La police afghane, placée sous l’autorité des talibans, a dispersé mardi une manifestation pacifique de soutien aux droits des femmes dans la ville de Herat, selon France 24. Les forces de l’ordre ont procédé à plusieurs arrestations après que des habitantes de la région aient refusé de porter le tchador ou la burqa, couvrant intégralement le corps, optant simplement pour un voile.
Ce qu'il faut retenir
- Une manifestation en faveur des droits des femmes a été violemment dispersée par la police afghane à Herat, mardi 9 juin 2026.
- Les forces de l’ordre ont lancé une vague d’arrestations après que des femmes aient porté un voile au lieu du tchador ou de la burqa imposés par les talibans.
- Cette répression s’inscrit dans le cadre d’une campagne récente de la police des mœurs contre les femmes ne respectant pas le code vestimentaire islamique strict.

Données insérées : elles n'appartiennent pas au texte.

def execArraySelfTest (k : CoreRef) (faulty : Option ArrayLine) (s : State) : Out' :=
  atTile s k.tile (arraySelfTestDone k faulty)

/-- FLOOR_SELF_TEST_END (R47): after 64 rate windows at 0.85 V the core leaves the fence, if no window was below the floor. -/
def floorTestEnd (k : CoreRef) (s : State) : State :=
  let c := coreOf s k
  if !c.floorTest || decide (c.selfWindows ≠ some 64) then s
  else if c.selfLow then failSelfTest k s
  else leaveFence k s

def execFloorSelfTestEnd (k : CoreRef) (s : State) : Out' := atTile s k.tile (floorTestEnd k)

/-! ### Reads with a side effect -/

/-- What a read answers its requester. -/
def reply (w : Word) (s : State) : State := { s with out := { s.out with reply := .word w } }

/-- CORE_RATE_READ (R48): returns the register and resets MIN to the present rate, in one event. -/
def readCoreRate (k : CoreRef) (s : State) : State :=
  let p := PageRef.cluster (coreCl k)
  let off := 0x140 + 8 * k.core.val
  let w := rd s p off
  reply w (setFld s p off 31 16 (w.bits 15 0))

def execCoreRateRead (k : CoreRef) (s : State) : Out' := atTile s k.tile (readCoreRate k)

/-- CM_RATE_READ (R396): returns the register and resets the lowest rate to the present one. -/
def readCmRate (cl : ClusterRef) (s : State) : State :=
  let p := PageRef.cluster cl
  let w := rd s p 0x320
  reply w (setFld s p 0x320 31 16 (w.bits 15 0))

def execCmRateRead (cl : ClusterRef) (s : State) : Out' := atTile s cl.tile (readCmRate cl)

end Sys2Proof.Machine
end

La répression est intervenue trois jours après que la police des mœurs du régime taliban ait lancé une campagne d’arrestations ciblées dans la province de Herat. Les autorités ont justifié ces mesures par le non-respect des règles vestimentaires imposées aux femmes, qui doivent désormais porter soit un tchador, soit une burqa couvrant entièrement le corps. Des habitantes de Herat avaient choisi de porter un simple voile, perçu comme une violation des directives talibanes.

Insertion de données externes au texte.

-- ==== Sys2Proof/Machine/Servo.lean ====
section
/-! DEFINITION. The Beacon servo: exchanges, parents, holdover, step correction, and the master with its reference inputs (R52 to R75,
R704, R705). -/

namespace Sys2Proof.Machine

/-- Servo states (R62). -/
def svFree : Nat := 0
def svAcquire : Nat := 1
def svLocked : Nat := 2
def svHoldover : Nat := 3
def svUnlocked : Nat := 4

def servo (s : State) : Nat := fld s pgBeacon 0x110 2 0
def setServo (s : State) (v : Nat) : State := setFld s pgBeacon 0x110 2 0 v

/-- FIRST_LOCK and STEP_REQUIRED of `BEACON.STAT` (R73). -/
def firstLock (s : State) : Bool := (rd s pgBeacon 0x110).bit 13
def stepRequired (s : State) : Bool := (rd s pgBeacon 0x110).bit 30

/-- The active role is master (R72). -/
def isMaster (s : State) : Bool := (rdA s pgBeacon 0x108).bit 0

/-- REF_SEL selects the 10 MHz input, the 1PPS input (R72). -/
def sel10M (s : State) : Bool := (rdA s pgBeacon 0x108).bit 1
def selPps (s : State) : Bool := (rdA s pgBeacon 0x108).bit 2

/-- A peer port. -/
def port (s : State) (n : Nat) : Port := mget {} s.ports n
def setPort (s : State) (n : Nat) (p : Port) : State := { s with ports := mset {} s.ports n p }

/-- LINK_STAT.STATE of a port (R462). -/
def linkState (s : State) (n : Fin 6) : Nat := fld s (pgPeer n) 0x110 2 0

/-- What an ACTIVE port leads to: hops of this module to the master through it, and the master's coordinate (R57). -/
def portLead (s : State) (n : Fin 6) : Option (Nat × Nat) := if linkState s n = 5 then (port s n.val).lead else none

/-- The port with the fewest hops, the lower number first (R57). -/
def bestPort (s : State) : Option (Fin 6) :=
  (List.finRange 6).foldl (fun a n =>
    match portLead s n with
    | none => a
    | some l => match a with
      | none => some n
      | some m => match portLead s m with
        | some k => if l.1 < k.1 then some n else a
        | none => some n) none

/-- The parent that a follower takes: PARENT_PORT under PARENT_FIX, else the best port, among ports that lead to a master (R57, R72). -/
def chooseParent (s : State) : Option (Fin 6) :=
  if (rdA s pgBeacon 0x108).bit 3 then
    let n : Fin 6 := Fin.ofNat 6 (fldA s pgBeacon 0x108 6 4)
    if (portLead s n).isSome then some n else none
  else bestPort s

/-- The present parent port: none on the master, and none while the servo has no parent. -/
def parentPort (s : State) : Option (Fin 6) :=
  if isMaster s then none
  else
    let n := fld s pgBeacon 0x110 6 4
    if servo s = svAcquire || servo s = svLocked || (decide (servo s = svUnlocked) && stepRequired s) then
      if n < 6 then some (Fin.ofNat 6 n) else none
    else none

/-- PARENT, HOPS and MASTER_COORD follow the parent (R73). -/
def setParent (s : State) (n : Option (Fin 6)) : State :=
  match n with
  | none => setFld (setFld s pgBeacon 0x110 6 4 7) pgBeacon 0x110 12 8 0
  | some n =>
    let l := (portLead s n).getD (0, 0)
    setFld (setFld (setFld s pgBeacon 0x110 6 4 n.val) pgBeacon 0x110 12 8 (sat 5 l.1)) pgBeacon 0x110 27 16 l.2

/-- The count of good exchanges starts again. -/
def clearGood (s : State) : State := { s with beacon := { s.beacon with goodExchanges := 0 } }

/-- The servo enters LOCKED: FIRST_LOCK is set, NO_MASTER clears, and an EPOCH_SET that has not been applied is dropped with the window in
which R70 accepts it (R62, R65, R704). -/
def enterLocked (s : State) : State :=
  let s := setFld (setFld (setServo s svLocked) pgBeacon 0x110 13 13 1) pgBeacon 0x110 29 29 0
  { s with beacon := { s.beacon with goodExchanges := 0, epochPending := none } }

/-- The servo enters ACQUIRE. -/
def enterAcquire (s : State) : State := clearGood (setServo s svAcquire)

/-- The servo enters UNLOCKED with STEP_REQUIRED (R61); from HOLDOVER, that is a fault of a RUNNING step (R64). -/
def enterStepRequired (s : State) : State :=
  let from3 := decide (servo s = svHoldover) && stepRunning s
  let s := clearGood (setFld (setServo s svUnlocked) pgBeacon 0x110 30 30 1)
  if from3 then fault 3 0 s else s

/-- OFFSET and DELAY of an exchange (R74, R497): signed values in 1/16 BT ns. -/
def noteOffset (s : State) (n : Fin 6) (x : BeaconSample) : State :=
  let off := (x.offset16 % 2 ^ 32).toNat
  let del := (x.delay16 % 2 ^ 32).toNat
  setFld (wr s pgBeacon 0x118 (word (off + del <<< 32))) (pgPeer n) 0x168 31 0 del

/-- The servo holds its rate correction (R72). -/
def frozen (s : State) : Bool := (rdA s pgBeacon 0x108).bit 7

/-- The servo sets its rate correction, within ±50 ppm (R60), unless it is frozen (R72). R75 gives the gains no unit: the correction is a free
value (log entry 125). -/
def slew (s : State) : State :=
  if frozen s then s
  else
    { s with
      beacon := { s.beacon with rate := (Config.freeNat s.free % 100001 : Int) - 50000 }
      free := s.free + 1 }

/-- A follower before its first lock loads its counter from the parent in one step (R60): the offset is this counter less the parent's. -/
def loadFromParent (s : State) (x : BeaconSample) : State :=
  { s with now := (((s.now : Int) - x.offset16 / 16) % 2 ^ 64).toNat }

/-- Bounds of R61 and R62 in 1/16 BT ns. -/
def offStep : Nat := 16000
def offLock : Nat := 64
def offKeep : Nat := 96

/-- The servo's state after an exchange with the parent (R60 to R63). Before the first lock the counter is loaded from the parent whenever the offset
lies outside ±4 BT ns (DESIGN CHOICE, log entry 126). -/
def servoState (x : BeaconSample) (s : State) : State :=
  let a := x.offset16.natAbs
  if stepRequired s then s
  else if !firstLock s && decide (offLock < a) then enterAcquire (loadFromParent s x)
  else if offStep < a then enterStepRequired s
  else if servo s = svLocked then (if offKeep < a then enterAcquire s else s)
  else if servo s = svHoldover then (if a ≤ offKeep then enterLocked s else enterAcquire s)
  else if servo s = svAcquire then
    if a ≤ offLock then
      let g := s.beacon.goodExchanges + 1
      if 64 ≤ g then enterLocked s else { s with beacon := { s.beacon with goodExchanges := g } }
    else clearGood s
  else enterAcquire s

/-- SERVO_STATE_CHANGE and STEP_REQUIRED: an exchange with the parent moves the servo, and the offset is removed by slewing (R60). -/
def servoExchange (x : BeaconSample) (s : State) : State := slew (servoState x s)

/-- Follow the master with the lower coordinate: leads to another master are dropped (R67). -/
def dropHigherLeads (s : State) : State :=
  let cs := (List.finRange 6).filterMap (fun n => (portLead s n).map (fun l => l.2))
  match leastOf cs with
  | none => s
  | some c =>
    (List.finRange 6).foldl (fun s n =>
      match (port s n.val).lead with
      | some l => if l.2 = c then s else setPort s n.val { port s n.val with lead := none }
      | none => s) s

/-- ROLE becomes follower, by commit or demotion (R63, R67, R705): a parent is chosen, or the servo is in HOLDOVER or FREE. -/
def takeFollower (s : State) : State :=
  let s := { s with beacon := { s.beacon with await10M := false, awaitPps := false, epochPending := none, refWait := none } }
  let s := dropHigherLeads (setFld s pgBeacon 0x110 15 14 0)
  match chooseParent s with
  | some n => enterAcquire (setParent s (some n))
  | none =>
    let s := setParent s none
    if firstLock s then
      clearGood { setServo s svHoldover with beacon := { s.beacon with holdoverSince := s.now, goodExchanges := 0 } }
    else clearGood (setServo s svFree)

/-- A master whose awaited inputs are all applied or lost enters LOCKED (R704). -/
def masterLock (s : State) : State :=
  if isMaster s && decide (servo s = svAcquire) && !s.beacon.await10M && !s.beacon.awaitPps then enterLocked s else s

/-- ROLE becomes master (R704, R705): the reference inputs that are valid show so, a 10 MHz input that is valid is applied at once, and a selected
input is awaited for 10 s. MASTER_COORD reads the module's own coordinate on the master, and keeps its value with no parent (DESIGN CHOICE, log
entry 127). -/
def takeMaster (s : State) : State :=
  let s := setParent s none
  let s := setFld s pgBeacon 0x110 30 29 0
  let s := setFld s pgBeacon 0x110 27 16 (ownCoord s)
  let s := setFld s pgBeacon 0x110 15 14 (b2n s.beacon.valid10M + 2 * b2n s.beacon.validPps)
  let s := wr s pgBeacon 0x118 0
  let s := { s with beacon := { s.beacon with
    await10M := sel10M s && !s.beacon.valid10M, awaitPps := selPps s, hold := 0, refWait := some 10000000000 } }
  masterLock (enterAcquire s)

/-- A commit changes REF_SEL on a master that still awaits its inputs (R704): an input that is no longer selected is not awaited, and one that is
newly selected is. `had` is whether 1PPS was selected before. -/
def refSelChanged (had : Bool) (s : State) : State :=
  if isMaster s && decide (servo s = svAcquire) then
    masterLock { s with beacon := { s.beacon with
      await10M := sel10M s && !s.beacon.valid10M, awaitPps := selPps s && (!had || s.beacon.awaitPps) } }
  else s

/-- The announcement of another master than the one followed, on this port or another, sets CONFLICT; a master takes note of one of lower coordinate
(R67). -/
def hearMaster (c : Nat) (s : State) : State :=
  let known := (List.finRange 6).filterMap (portLead s)
  if (if isMaster s then decide (c < ownCoord s) else known.any (fun l => decide (l.2 ≠ c))) then setFld s pgBeacon 0x110 28 28 1 else s

/-- What a port's announcement tells: hops through it and the master's coordinate. MASTER_CONFLICT (R67): a module follows the master with the lower
coordinate, and a master that hears one demotes itself. -/
def noteLead (n : Fin 6) (x : BeaconSample) (s : State) : State :=
  let lead := x.master.map (fun m => (m.1 + 1, m.2))
  match x.master with
  | none => setPort s n.val { port s n.val with lead := lead }
  | some m =>
    let s := hearMaster m.2 s
    let s := setPort s n.val { port s n.val with lead := lead }
    if !isMaster s then dropHigherLeads s
    else if m.2 < ownCoord s then takeFollower (setFld s pgBeacon 0x808 0 0 0)
    else s

/-- The module's own BEACON packet of an exchange (R56, R453): its time, and, from a module that is master or has a parent, its hops to the master
and the master's coordinate, so that a master announces its own (R67). The packet's layout is the model's (DESIGN CHOICE, log entry 128). -/
def beaconPacket (s : State) : PeerPacket :=
  let leads := isMaster s || (parentPort s).isSome
  { kind := 2, vc := 0, prio := true, dst := 0, src := BitVec.ofNat 12 (ownCoord s), hops := 0, age := 0, group := 0, gen := 0, epoch := 0, mode := 0,
    launch := 0, seq := 0, addr := 0, ctr := 0, ctrEn := false, inc := 0, expert := 0, token := 0, k := 0,
    data := leBytes s.now 8 ++ (if leads then leBytes (fld s pgBeacon 0x110 12 8) 1 ++ leBytes (fld s pgBeacon 0x110 27 16) 2 else []) }

/-- Both directions of an exchange take place on a trained link, and the next is due 1,024 BT ns later (R56). -/
def exchangeSent (n : Fin 6) (s : State) : State :=
  { s with
    beacon := { s.beacon with exchangeWait := (n.val, 1024) :: s.beacon.exchangeWait }
    out := { s.out with packets := s.out.packets ++ [(n.val, beaconPacket s)] } }

/-- BEACON_EXCHANGE (R56): a timestamp exchange on an ACTIVE port. A follower's parent is chosen anew, and an exchange with the parent moves the
servo. -/
def beaconExchangeDone (n : Fin 6) (x : BeaconSample) (s : State) : State :=
  if linkState s n ≠ 5 || s.beacon.exchangeWait.any (fun e => decide (e.1 = n.val)) then s
  else
    let s := noteLead n x (exchangeSent n s)
    if isMaster s then s
    else
      match chooseParent s with
      | none => s
      | some m =>
        let s := setParent s (some m)
        if m = n then servoExchange x (noteOffset s n x) else s

def execBeaconExchange (port : Fin 6) (sample : BeaconSample) (s : State) : Out' := .next (beaconExchangeDone port sample s)

/-- BEACON_STEP_CORRECTION (R61): only while STEP_REQUIRED and every slot is IDLE, DONE, FAULTED or ABORTED. A counter that is behind
loads the parent's time; one that is ahead is held until the parent's time reaches it. STEP_REQUIRED clears, and the servo enters ACQUIRE, as the hold
begins (DESIGN CHOICE, log entry 129). -/
def stepCorrection (parentTime : Word) (s : State) : State :=
  if stepRequired s && slotsQuiet s then
    let s := if s.now ≤ parentTime.toNat then { s with now := parentTime.toNat }
      else { s with beacon := { s.beacon with hold := s.now - parentTime.toNat } }
    enterAcquire (setFld s pgBeacon 0x110 30 30 0)
  else s

def execBeaconStepCorrection (parentTime : Word) (s : State) : Out' := .next (stepCorrection parentTime s)

/-- PARENT_LOST (R63): a follower in LOCKED or ACQUIRE takes another port that leads to the master and keeps its state; with none it enters
HOLDOVER after a first lock, FREE before one. -/
def parentLost (s : State) : State :=
  match parentPort s with
  | none => s
  | some p =>
    let s := setPort s p.val { port s p.val with lead := none }
    match chooseParent s with
    | some m => setParent s (some m)
    | none =>
      let s := setParent s none
      if servo s = svUnlocked then s
      else if firstLock s then { clearGood (setServo s svHoldover) with
        beacon := { s.beacon with holdoverSince := s.now, goodExchanges := 0 } }
      else clearGood (setServo s svFree)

Selon les témoignages recueillis par France 24, les forces de l’ordre ont fait usage de matraques et de gaz lacrymogène pour disperser les manifestantes. Plusieurs personnes ont été interpellées, mais le nombre exact d’arrestations n’a pas été précisé dans l’immédiat. Les manifestantes, principalement des femmes et des militantes locales, scandaient des slogans en faveur de la liberté d’expression et des droits fondamentaux, avant d’être contraintes de quitter les lieux sous la menace.
Cette répression s’ajoute à une série de mesures restrictives imposées par les talibans depuis leur retour au pouvoir en août 2021. Le régime a progressivement durci les restrictions à l’encontre des femmes, limitant leur accès à l’éducation, au travail et aux déplacements sans accompagnement masculin. Les talibans ont également renforcé le contrôle social via la police des mœurs, chargée de faire respecter leur interprétation stricte de la charia.

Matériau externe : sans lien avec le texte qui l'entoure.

/-- A definition is refused as BAD_GROUP (R472). -/
def badGroup (s : State) (w : Word) : Bool :=
  let size := axisSize s (gAxis w)
  let isMember := (memberIndex s w (ownCoord s)).isSome
  (if gAxis w = 3 then decide (gFirst w ≠ 0) || decide (gStride w ≠ 0) || decide (gCount w ≠ 0)
   else decide (gStride w = 0) || decide (gCount w = 0) || decide (size ≤ gFirst w) || decide (size / Nat.gcd (gStride w) size < gCount w))
  || (if gRole w = 0 then !isMember else isMember || decide (gAxis w = 3))
  || decide (mfind s.coll.retiredGen (w.bits 11 0) = some (w.bits 19 12))

/-- CREATE of the group that GROUP_DEF defines (R472): its numbering starts at 0. -/
def createGroup (s : State) : State :=
  let w := rd s pgColl 0x110
  let id := w.bits 11 0
  if groupEntries ≤ s.coll.groups.length then groupResult grTableFull s
  else if (mfind s.coll.groups id).isSome then groupResult grIdBusy s
  else if badGroup s w then groupResult grBad s
  else groupResult grOk { s with coll := { s.coll with
    groups := minsert id ⟨w.bits 19 12, w, none⟩ s.coll.groups, numbers := merase id s.coll.numbers
    passed := s.coll.passed.filter (fun e => decide (e.1 ≠ id))
    received := s.coll.received.filter (fun p => decide (p.group.toNat ≠ id)) } }

/-- A command names a group: PUT ignores the group fields (R478). -/
def names (id : Nat) (c : CollCmd) : Bool := decide (cw c.words 0 3 0 ≠ 7) && decide (cw c.words 0 23 12 = id)

/-- RETIRE of the ID and generation that GROUP_DEF holds (R474). -/
def retireGroup (s : State) : State :=
  let w := rd s pgColl 0x110
  let id := w.bits 11 0
  if s.coll.queue.any (names id) then groupResult grInUse s
  else
    match groupOf s id with
    | some g =>
      if g.gen = w.bits 19 12 then groupResult grOk { s with coll := { s.coll with
        groups := minsert id { g with quarantine := some (s.now + 256000) } s.coll.groups
        retiredGen := minsert id g.gen s.coll.retiredGen } }
      else groupResult grNotLive s
    | none => groupResult grNotLive s

/-- A write of GROUP_CMD (R470, R499). -/
def groupCmd (value : Word) (s : State) : State :=
  let s := reservedWrite pgColl 0x118 (bm 1 0) value s
  if value.bits 1 0 = 1 then createGroup s
  else if value.bits 1 0 = 2 then retireGroup s
  else logErr pgColl errCommand 0x118 s

def execGroupCreate (value : Word) (s : State) : Out' := .next (groupCmd value s)
def execGroupRetire (value : Word) (s : State) : Out' := .next (groupCmd value s)

/-- GROUP_QUARANTINE_EXPIRY (R474): a quarantined entry becomes free once its time has come. -/
def groupExpiry (id : Nat) (s : State) : State :=
  match mfind s.coll.groups id with
  | some g =>
    match g.quarantine with
    | some t => if t ≤ s.now then refreshGroups { s with coll := { s.coll with groups := merase id s.coll.groups } } else s
    | none => s
  | none => s

def execGroupQuarantineExpiry (id : BitVec 12) (s : State) : Out' := .next (groupExpiry id.toNat s)

/-! ### Submission (R476, R477, R492) -/

/-- Fields of a descriptor (R477). -/
def coDtype (ws : List Word) : Nat := cw ws 0 7 4
def coMode (ws : List Word) : Nat := cw ws 0 9 8
/-- MODE as it acts (R480): a gather takes place in every mode (R231). -/
def coActs (ws : List Word) : Nat := if coOp ws = 6 then 0 else coMode ws
def coSlotted (ws : List Word) : Bool := decide (cw ws 0 10 10 = 1)
def coGroup (ws : List Word) : Nat := cw ws 0 23 12
def coGen (ws : List Word) : Nat := cw ws 0 31 24
def coRoot (ws : List Word) : Nat := cw ws 6 63 56 * 16 + cw ws 0 51 48
def coSrc (ws : List Word) : Nat := cw ws 1 47 0
def coDst (ws : List Word) : Nat := cw ws 2 47 0
def coAux (ws : List Word) : Nat := cw ws 5 47 0
def coCount (ws : List Word) : Nat := cw ws 6 23 0
def coTopk (ws : List Word) : Nat := cw ws 6 27 24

« Les femmes doivent respecter les règles islamiques, et le port du voile ou du tchador est une obligation divine », a déclaré un porte-parole des talibans sous couvert d’anonymat. « Toute déviation sera sanctionnée conformément à la loi. »
Les organisations de défense des droits humains, comme Amnesty International et Human Rights Watch, ont déjà maintes fois dénoncé les politiques répressives du régime taliban à l’encontre des femmes. Ces dernières semaines, plusieurs rapports ont mis en lumière l’intensification des arrestations arbitraires et des violences policières dans les provinces afghanes.
Dans un contexte où les talibans renforcent leur contrôle sur la société afghane, la communauté internationale reste divisée sur les moyens à mettre en œuvre pour faire respecter les droits fondamentaux. Certains pays appellent à des sanctions ciblées, tandis que d’autres privilégient le dialogue, malgré l’absence de progrès concrets enregistrés jusqu’à présent.
Depuis leur retour au pouvoir, les talibans imposent aux femmes afghanes de porter soit un tchador, couvrant l’ensemble du corps sauf le visage, soit une burqa, qui masque intégralement le visage et le corps. Le port du voile simple, bien que courant avant 2021, est désormais considéré comme une infraction passible de sanctions.